Figure 2 shows a portion of GenEpiO standards entities that GEEM renders as forms
and specifications. Note that GEEM does not commit to how standardized data is
ultimately stored; this is an implementation detail that will vary between institutions.




       Figure 2: Example representations of standards within the GenEpiO application ontology. Each
              standard is a collection of either individual field or composite field entities.

     The W3C OWL specification inherited XML data types, allowing entities to have
URI, integer, decimal, integer, string, and date-time values as exemplified in the purple
boxes in Figure 3. GEEM needs to describe the expected data type(s) that a
standardized measurable or variable has, but Ontology for Biomedical Investigations
(OBI) lacks such a relationship - claims can’t be made about an entity’s data type
independently of an instance of a stored value.
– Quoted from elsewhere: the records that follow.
-- ==== Sys2Proof/Laws/Step.lean ====
section
/-!
SUPPORT. What one step can have done when it answers a next state, by the event the environment presented.
-/

namespace Sys2Proof.Machine

open Sys2Proof

theorem step_of_nil {s : State} (h : s.env = []) : step s = idle s := by
  simp [step, stepEnv, h]

theorem step_of_cons {s : State} {e : Event} {rest : List Event} (h : s.env = e :: rest) :
    step s = perform e (setEnv rest s) := by
  simp [step, stepEnv, h]

/-- What an event that answers a next state has done. -/
theorem perform_next {e : Event} {s t : State} (h : perform e s = .next t) :
    (∃ pCmd cCmd, e = .cycle pCmd cCmd ∧ s.cfg.cdc = false ∧
        bothPorts (decode .p pCmd) (decode .c cCmd) s = .next t) ∨
      (∃ pCmd, e = .stepP pCmd ∧ exec (decode .p pCmd) s = .next t) ∨
      (∃ cCmd, e = .stepC cCmd ∧ exec (decode .c cCmd) s = .next t) ∨
      (e = .stepSH ∧ s.cfg.cdc = true ∧ s.fault = none ∧ t = sampleHead s) ∨
      (e = .stepST ∧ s.cfg.cdc = true ∧ s.fault = none ∧ t = sampleTail s) ∨
      (∃ pCmd cCmd, e = .rst pCmd cCmd ∧ t = resetBlock s) := by
  cases e with
  | cycle pCmd cCmd =>
    simp only [perform] at h
    split at h
    · cases h
    · exact .inl ⟨pCmd, cCmd, rfl, Bool.eq_false_iff.mpr ‹_›, h⟩
  | stepP pCmd => exact .inr (.inl ⟨pCmd, rfl, h⟩)
  | stepC cCmd => exact .inr (.inr (.inl ⟨cCmd, rfl, h⟩))
  | stepSH => exact .inr (.inr (.inr (.inl ⟨rfl, stepSH_next h⟩)))
  | stepST => exact .inr (.inr (.inr (.inr (.inl ⟨rfl, stepST_next h⟩))))
  | rst pCmd cCmd => cases h; exact .inr (.inr (.inr (.inr (.inr ⟨pCmd, cCmd, rfl, rfl⟩))))
  | rstPart part => cases h

/-- A step is an idle step, or the next event performed with the rest of the events left. -/
theorem step_next {s t : State} (h : step s = .next t) :
    (s.env = [] ∧ s.fault = none ∧ t = respond Resp.quiet s) ∨
      (∃ e rest, s.env = e :: rest ∧ perform e (setEnv rest s) = .next t) := by
  cases henv : s.env with
  | nil =>
    rw [step_of_nil henv] at h
    obtain ⟨hr, h⟩ := whenRunning_next h
    cases h
    exact .inl ⟨rfl, hr, rfl⟩
  | cons e rest =>
    rw [step_of_cons henv] at h
    exact .inr ⟨e, rest, rfl, h⟩

end Sys2Proof.Machine
end

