-- ==== Sys2Proof/Laws/Memory.lean ====
section
/-!
SUPPORT. The laws of the slot storage: reading after writing, and that a write keeps the canonical form and stays inside the
bounds.
-/

namespace Sys2Proof.Machine

open Sys2Proof

@[simp] theorem Memory.read_nil (i : Nat) : Memory.read [] i = none := rfl

@[simp] theorem Memory.read_cons (j : Nat) (v : Elem) (m : Memory) (i : Nat) :
    Memory.read ((j, v) :: m) i = if j = i then some v else Memory.read m i := rfl

/-- A read of the slot just written gives the element written. -/
theorem Memory.read_write_same (m : Memory) (i : Nat) (v : Elem) :
    Memory.read (Memory.write m i v) i = some v := by
  induction m with
  | nil => simp [Memory.write]
  | cons cell rest ih =>
    obtain ⟨j, w⟩ := cell
    simp only [Memory.write]
    split
    · simp
    · split
      · simp
      · simp_all

/-- A write leaves every other slot as it was. -/
theorem Memory.read_write_other (m : Memory) {i k : Nat} (v : Elem) (h : k ≠ i) :
    Memory.read (Memory.write m i v) k = Memory.read m k := by
  have h' : i ≠ k := Ne.symm h
  induction m with
  | nil => simp [Memory.write, h']
  | cons cell rest ih =>
    obtain ⟨j, w⟩ := cell
    simp only [Memory.write]
    split
    · simp [h']
    · split
      · subst j; simp [h']
      · simp [ih]

theorem Memory.read_write (m : Memory) (i k : Nat) (v : Elem) :
    Memory.read (Memory.write m i v) k = if k = i then some v else Memory.read m k := by
  split
  · subst k; exact Memory.read_write_same m i v
  · next h => exact Memory.read_write_other m v h

@[simp] theorem Memory.risesFrom_nil (low : Nat) : Memory.risesFrom low [] = true := rfl

@[simp] theorem Memory.risesFrom_cons (low j : Nat) (v : Elem) (m : Memory) :
    Memory.risesFrom low ((j, v) :: m) = true ↔ low ≤ j ∧ Memory.risesFrom (j + 1) m = true := by
  simp [Memory.risesFrom]

theorem Memory.write_risesFrom (m : Memory) {low i : Nat} (v : Elem) (hi : low ≤ i)
    (hm : Memory.risesFrom low m = true) : Memory.risesFrom low (Memory.write m i v) = true := by
  induction m generalizing low with
  | nil => simp [Memory.write, hi]
  | cons cell rest ih =>
    obtain ⟨j, w⟩ := cell
    rw [Memory.risesFrom_cons] at hm
    obtain ⟨hlow, hrest⟩ := hm
    simp only [Memory.write]
    split
    · next hlt => simp only [Memory.risesFrom_cons]; exact ⟨hi, by omega, hrest⟩
    · split
      · next _ heq => subst heq; simp only [Memory.risesFrom_cons]; exact ⟨hi, hrest⟩
      · next hnlt hne => simp only [Memory.risesFrom_cons]; exact ⟨hlow, ih (by omega) hrest⟩

/-- Every write keeps the canonical form. -/
theorem Memory.write_wf (m : Memory) (i : Nat) (v : Elem) (hm : Memory.wf m = true) :
    Memory.wf (Memory.write m i v) = true :=
  Memory.write_risesFrom m v (Nat.zero_le i) hm

@[simp] theorem Memory.wf_nil : Memory.wf [] = true := rfl

/-- Every slot number listed after a write was listed before, or is the one written. -/
theorem Memory.mem_write {m : Memory} {i : Nat} {v : Elem} {cell : Nat × Elem}
    (h : cell ∈ Memory.write m i v) : cell = (i, v) ∨ cell ∈ m := by
  induction m with
  | nil => simpa [Memory.write] using h
  | cons c rest ih =>
    obtain ⟨j, w⟩ := c
    simp only [Memory.write] at h
    split at h
    · simpa using h
    · split at h
      · rcases List.mem_cons.mp h with h | h
        · exact .inl h
        · exact .inr (List.mem_cons_of_mem _ h)
      · rcases List.mem_cons.mp h with h | h
        · exact .inr (h ▸ List.mem_cons_self)
        · rcases ih h with h | h
          · exact .inl h
          · exact .inr (List.mem_cons_of_mem _ h)

/-- Writes below a bound keep every listed slot number below it. -/
theorem Memory.write_below {m : Memory} {i n : Nat} (v : Elem) (hi : i < n)
    (hm : ∀ cell ∈ m, cell.1 < n) : ∀ cell ∈ Memory.write m i v, cell.1 < n := by
  intro cell hc
  rcases Memory.mem_write hc with rfl | hc
  · exact hi
  · exact hm cell hc

/-- A slot number no cell lists reads as no value. -/
theorem Memory.read_eq_none {m : Memory} {n i : Nat} (hm : ∀ cell ∈ m, cell.1 < n) (hi : n ≤ i) :
    Memory.read m i = none := by
  induction m with
  | nil => rfl
  | cons c rest ih =>
    obtain ⟨j, w⟩ := c
    have hj : j < n := hm (j, w) List.mem_cons_self
    rw [Memory.read_cons, if_neg (by omega)]
    exact ih fun cell hc => hm cell (List.mem_cons_of_mem _ hc)

end Sys2Proof.Machine
end

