/-- The words of an event are all NOP: those of the ports that act, and those that a reset ignores (log 20). -/
theorem Event.commandsIdle_iff {e : Event} :
    e.commandsIdle = true ↔
      (e.pInstr = none ∨ e.pInstr = some (.nop .p)) ∧ (e.cInstr = none ∨ e.cInstr = some (.nop .c)) ∧
        ∀ pCmd cCmd, e = .rst pCmd cCmd → decode .p pCmd = .nop .p ∧ decode .c cCmd = .nop .c := by
  cases e with
  | cycle | stepP | stepC => simp [Event.commandsIdle, Event.pInstr, Event.cInstr, decode_eq_nop_iff]
  | stepSH | stepST | rstPart => simp [Event.commandsIdle, Event.pInstr, Event.cInstr]
  | rst pCmd cCmd =>
    simp only [Event.commandsIdle, Event.pInstr, Event.cInstr, decode_eq_nop_iff, Bool.and_eq_true, beq_iff_eq, true_or,
      true_and]
    exact ⟨by rintro hidle _ _ ⟨⟩; exact hidle, fun h => h pCmd cCmd rfl⟩

theorem Run.endsSuccessfully_iff {r : Run} :
    r.endsSuccessfully = true ↔ r.state.fault = none ∧ ∀ e ∈ r.state.env, e.commandsIdle = true := by
  simp [Run.endsSuccessfully]

theorem Memory.view_getElem? (m : Memory) {capacity i : Nat} (h : i < capacity) :
    (Memory.view m capacity)[i]? = some (Memory.read m i) := by
  simp [Memory.view, h]

theorem Memory.view_length (m : Memory) (capacity : Nat) : (Memory.view m capacity).length = capacity := by
  simp [Memory.view]

theorem Event.actsP_eq_isSome (e : Event) : e.actsP = e.pInstr.isSome := by
  cases e <;> rfl

theorem Event.actsC_eq_isSome (e : Event) : e.actsC = e.cInstr.isSome := by
  cases e <;> rfl

/-- Settles O60: only NOP words are left exactly when every event left is idle, and a step is recorded for the ports that act. -/
theorem endOfRunObservation : Obligations.EndOfRunObservation := by
  refine fun r => ⟨?_, rfl, rfl, rfl, fun i => Memory.view_getElem? r.state.slots,
    Memory.view_length r.state.slots r.state.cfg.capacity, rfl, rfl, fun e t hstep hreset => ?_,
    fun pCmd cCmd => Run.present_rst pCmd cCmd r⟩
  · simp only [Run.endsSuccessfully_iff, Event.commandsIdle_iff]
  · rw [← Event.actsP_eq_isSome, ← Event.actsC_eq_isSome, ← Run.record_of_not_reset (Event.isReset_eq_false hreset)]
    exact Run.present_of_next hstep

end Sys2Proof.Machine
end
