-- ==== Sys2Proof/Word.lean ====
section
/-! DEFINITION. The machine word and its plainest arithmetic (spec/00_scope.md R9 to R12). -/

namespace Sys2Proof

/-- A word (R12): the 32-bit pattern, identified with the signed integer `BitVec.toInt` reads from it
(R11). `W` = 32 (R9, R10). -/
abbrev Word := BitVec 32

/-- The index of a general register, 0 to 15 (R20). Index 0 is the zero register, index 15 the
program counter. No index outside this range exists (R23). -/
abbrev Reg := Fin 16

/-- The index of the program-counter register (R9). -/
def pcReg : Reg := 15

/-- The 12-bit offset field, a two's-complement pattern (R9, R63). -/
abbrev Offset := BitVec 12

/-- The least word, `-2^31` (R12). -/
def wordMin : Int := -2147483648

/-- The greatest word, `2^31 - 1` (R12). -/
def wordMax : Int := 2147483647

/-- Whether a mathematical integer is a word (R12). -/
def inWordRange (e : Int) : Bool := decide (wordMin ≤ e ∧ e ≤ wordMax)

/-- `wrap(v)`: the unique word congruent to `v` modulo 2^32 (R12). -/
def wrap (e : Int) : Word := BitVec.ofInt 32 e

end Sys2Proof
end

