/-! ### The instructions -/

/-- R113. -/
def Obligations.AddWritesTheWrappedSum : Prop :=
  ArithmeticInstruction 3 .add (fun a b => a + b) ∧
  ∀ s : State, ∃ t, exec (decode 0x3F100005) s = .next t ∧ readReg 1 t = wrap 5 ∧ t.cond = .p

/-- R114. -/
def Obligations.SubWritesTheWrappedDifference : Prop :=
  ArithmeticInstruction 4 .sub (fun a b => a - b) ∧
  ∀ s : State, ∃ t, exec (decode 0x4F100007) s = .next t ∧ readReg 1 t = wrap (-7) ∧ t.cond = .m

/-- R115. -/
def Obligations.MulWritesTheLowProduct : Prop :=
  ArithmeticInstruction 5 .mul (fun a b => a * b) ∧
  ∀ s : State, readReg 1 s = wrap 6 → readReg 2 s = wrap 7 →
    ∃ t, exec (decode 0x5F312000) s = .next t ∧ readReg 3 t = wrap 42 ∧ t.cond = .p

/-- R116: the quotient by the wrapped divisor, and the arithmetic fault where that is 0. -/
def Obligations.DivWritesTheFloorQuotientOrFaults : Prop :=
  EncodedWithOpcode 6 .div ∧
  (∀ (f : Fields) (s : State), passes s.cond f.mask = true →
    (wrap (rightOf f s) ≠ 0 → ∃ t, exec (.div f) s = .next t ∧
      TargetWritten f (wrap (Int.fdiv (leftOf f s) (wrap (rightOf f s)).toInt))
        (flagOf (wrap (Int.fdiv (leftOf f s) (wrap (rightOf f s)).toInt))) false s t ∧
      t.cond ≠ .v ∧ MemoryUnchanged s t ∧ t.bus = s.bus) ∧
    (wrap (rightOf f s) = 0 → ∃ t, exec (.div f) s = .next t ∧
      TargetWritten f 0 .v true s t ∧ MemoryUnchanged s t ∧ t.bus = s.bus)) ∧
  (FaultsOutOfRange .div fun f s =>
    Fits (rightOf f s) ∧ (rightOf f s ≠ 0 → Fits (Int.fdiv (leftOf f s) (rightOf f s)))) ∧
  (∀ s : State, readReg 1 s = wrap (-7) →
    ∃ t, exec (decode 0x6F210002) s = .next t ∧ readReg 2 t = wrap (-4) ∧ t.cond = .m) ∧
  ∀ s : State, readReg 1 s = wrap 7 →
    ∃ t, exec (decode 0x6F210000) s = .next t ∧ readReg 2 t = 0 ∧ t.cond = .v ∧ t.halted = true

/-- R117, where the address is storage; where it is a device, `DeviceAccessesActAsTheMemParameterSays`. -/
def Obligations.LoadReadsTheWordAtTheEffectiveAddress : Prop :=
  EncodedWithOpcode 1 .load ∧
  (∀ (f : Fields) (s : State), passes s.cond f.mask = true →
    (isStorage (ea f s) s = true → ∃ t, exec (.load f) s = .next t ∧
      TargetWritten f (readWord (ea f s) s) (flagOf (ea f s)) false s t ∧ MemoryUnchanged s t ∧
      t.bus = { kind := .load, addr := ea f s, word := readWord (ea f s) s } :: s.bus) ∧
    (kindAt (ea f s) s.regions = none → exec (.load f) s = .fault (.memoryRange (ea f s)))) ∧
  (∀ (f : Fields) (s : State), passes s.cond f.mask = true →
    (Fits (rightOf f s) ∧ Fits (leftOf f s + rightOf f s) →
      execUnder faulting (.load f) s = exec (.load f) s) ∧
    (¬ (Fits (rightOf f s) ∧ Fits (leftOf f s + rightOf f s)) → isStorage 0 s = true →
      ∃ t, execUnder faulting (.load f) s = .next t ∧
        TargetWritten f (readWord 0 s) .v true s t ∧ MemoryUnchanged s t ∧
        t.bus = { kind := .load, addr := 0, word := readWord 0 s } :: s.bus)) ∧
  ∀ s : State, isStorage 100 s = true → readWord 100 s = wrap 42 →
    ∃ t, exec (decode 0x1F300064) s = .next t ∧ readReg 3 t = wrap 42 ∧ t.cond = .p
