theorem isWritten_writeReg (i j : Reg) (v : Word) :
    isWritten i (writeReg j v s) = (i == j || isWritten i s) := by
  unfold isWritten writeReg markWritten
  by_cases hi : i = 0
  · simp [hi]
  · by_cases hj : j = 0
    · simp_all
    · by_cases h : i = j
      · simp [h, hj]
      · have hv : ¬(j : Nat) = i := fun e => h (Fin.ext e.symm)
        simp [h, hj, hv]

theorem pcOf_writeReg (j : Reg) (v : Word) :
    pcOf (writeReg j v s) = if j = pcReg then v else pcOf s := by
  unfold pcOf
  rw [readReg_writeReg]
  by_cases h : j = pcReg <;> simp_all [pcReg, eq_comm]

@[simp] theorem readReg_storeWord (r : Reg) (a v : Word) : readReg r (storeWord a v s) = readReg r s := rfl
@[simp] theorem isWritten_storeWord (r : Reg) (a v : Word) : isWritten r (storeWord a v s) = isWritten r s := rfl
@[simp] theorem pcOf_storeWord (a v : Word) : pcOf (storeWord a v s) = pcOf s := rfl
@[simp] theorem readReg_logAccess (r : Reg) (k : AccessKind) (a v : Word) : readReg r (logAccess k a v s) = readReg r s := rfl
@[simp] theorem isWritten_logAccess (r : Reg) (k : AccessKind) (a v : Word) : isWritten r (logAccess k a v s) = isWritten r s := rfl
@[simp] theorem pcOf_logAccess (k : AccessKind) (a v : Word) : pcOf (logAccess k a v s) = pcOf s := rfl
@[simp] theorem readReg_takeFault (r : Reg) : readReg r (takeFault s) = readReg r s := rfl
@[simp] theorem isWritten_takeFault (r : Reg) : isWritten r (takeFault s) = isWritten r s := rfl
@[simp] theorem pcOf_takeFault : pcOf (takeFault s) = pcOf s := rfl
@[simp] theorem readReg_enterHalted (r : Reg) : readReg r (enterHalted s) = readReg r s := rfl
@[simp] theorem isWritten_enterHalted (r : Reg) : isWritten r (enterHalted s) = isWritten r s := rfl
@[simp] theorem pcOf_enterHalted : pcOf (enterHalted s) = pcOf s := rfl
@[simp] theorem readReg_emitTrace (r : Reg) (a w : Word) (i : Instr) : readReg r (emitTrace a w i s) = readReg r s := rfl
@[simp] theorem isWritten_emitTrace (r : Reg) (a w : Word) (i : Instr) : isWritten r (emitTrace a w i s) = isWritten r s := rfl
@[simp] theorem pcOf_emitTrace (a w : Word) (i : Instr) : pcOf (emitTrace a w i s) = pcOf s := rfl
@[simp] theorem readReg_afterRead (r : Reg) (c : Params) (a : Word) :
    readReg r (afterRead c a s) = readReg r s := rfl
@[simp] theorem readReg_afterWrite (r : Reg) (c : Params) (a v : Word) :
    readReg r (afterWrite c a v s) = readReg r s := rfl
@[simp] theorem readReg_afterTrace (r : Reg) (c : Params) :
    readReg r (afterTrace c s) = readReg r s := rfl
@[simp] theorem readReg_addObserver (r : Reg) (n : Nat) : readReg r (addObserver n s) = readReg r s := rfl
@[simp] theorem isWritten_afterRead (r : Reg) (c : Params) (a : Word) :
    isWritten r (afterRead c a s) = isWritten r s := rfl
@[simp] theorem isWritten_afterWrite (r : Reg) (c : Params) (a v : Word) :
    isWritten r (afterWrite c a v s) = isWritten r s := rfl
@[simp] theorem isWritten_afterTrace (r : Reg) (c : Params) :
    isWritten r (afterTrace c s) = isWritten r s := rfl
@[simp] theorem isWritten_addObserver (r : Reg) (n : Nat) : isWritten r (addObserver n s) = isWritten r s := rfl
@[simp] theorem pcOf_afterRead (c : Params) (a : Word) :
    pcOf (afterRead c a s) = pcOf s := rfl
@[simp] theorem pcOf_afterWrite (c : Params) (a v : Word) :
    pcOf (afterWrite c a v s) = pcOf s := rfl
@[simp] theorem pcOf_afterTrace (c : Params) :
    pcOf (afterTrace c s) = pcOf s := rfl
@[simp] theorem pcOf_addObserver (n : Nat) : pcOf (addObserver n s) = pcOf s := rfl
@[simp] theorem readReg_removeObserver (r : Reg) (n : Nat) : readReg r (removeObserver n s) = readReg r s := rfl
@[simp] theorem isWritten_removeObserver (r : Reg) (n : Nat) : isWritten r (removeObserver n s) = isWritten r s := rfl
@[simp] theorem pcOf_removeObserver (n : Nat) : pcOf (removeObserver n s) = pcOf s := rfl
@[simp] theorem readReg_recordFlag (r : Reg) (f : Flag) : readReg r (recordFlag f s) = readReg r s := by
  unfold recordFlag; split <;> rfl
@[simp] theorem isWritten_recordFlag (r : Reg) (f : Flag) : isWritten r (recordFlag f s) = isWritten r s := by
  unfold recordFlag; split <;> rfl
@[simp] theorem pcOf_recordFlag (f : Flag) : pcOf (recordFlag f s) = pcOf s := readReg_recordFlag s pcReg f
@[simp] theorem pcOf_startAt (a : Word) : pcOf (startAt a s) = a := by
  change pcOf (writeReg pcReg a s) = a
  simp [pcOf_writeReg]
@[simp] theorem pcOf_skip : pcOf (skip s) = nextAddr (pcOf s) := by simp [skip, pcOf_writeReg]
Consequently we added a “has
primitive data type" data property relation, as shown in Figure 3, that points directly to
an OWL data type, and which allows a subclass of similar variables/inputs/outputs to
inherit the same. This enables constraints on an associated value, if numeric, or its
length, or character pattern, if a string. GEEM also has a “categorical tree
specification” class to hold categorical variables that provide hierarchies of choices. A
unit (meters, seconds, etc.) can be tacked onto a scalar datum by way of the “has
measurement unit label” relation.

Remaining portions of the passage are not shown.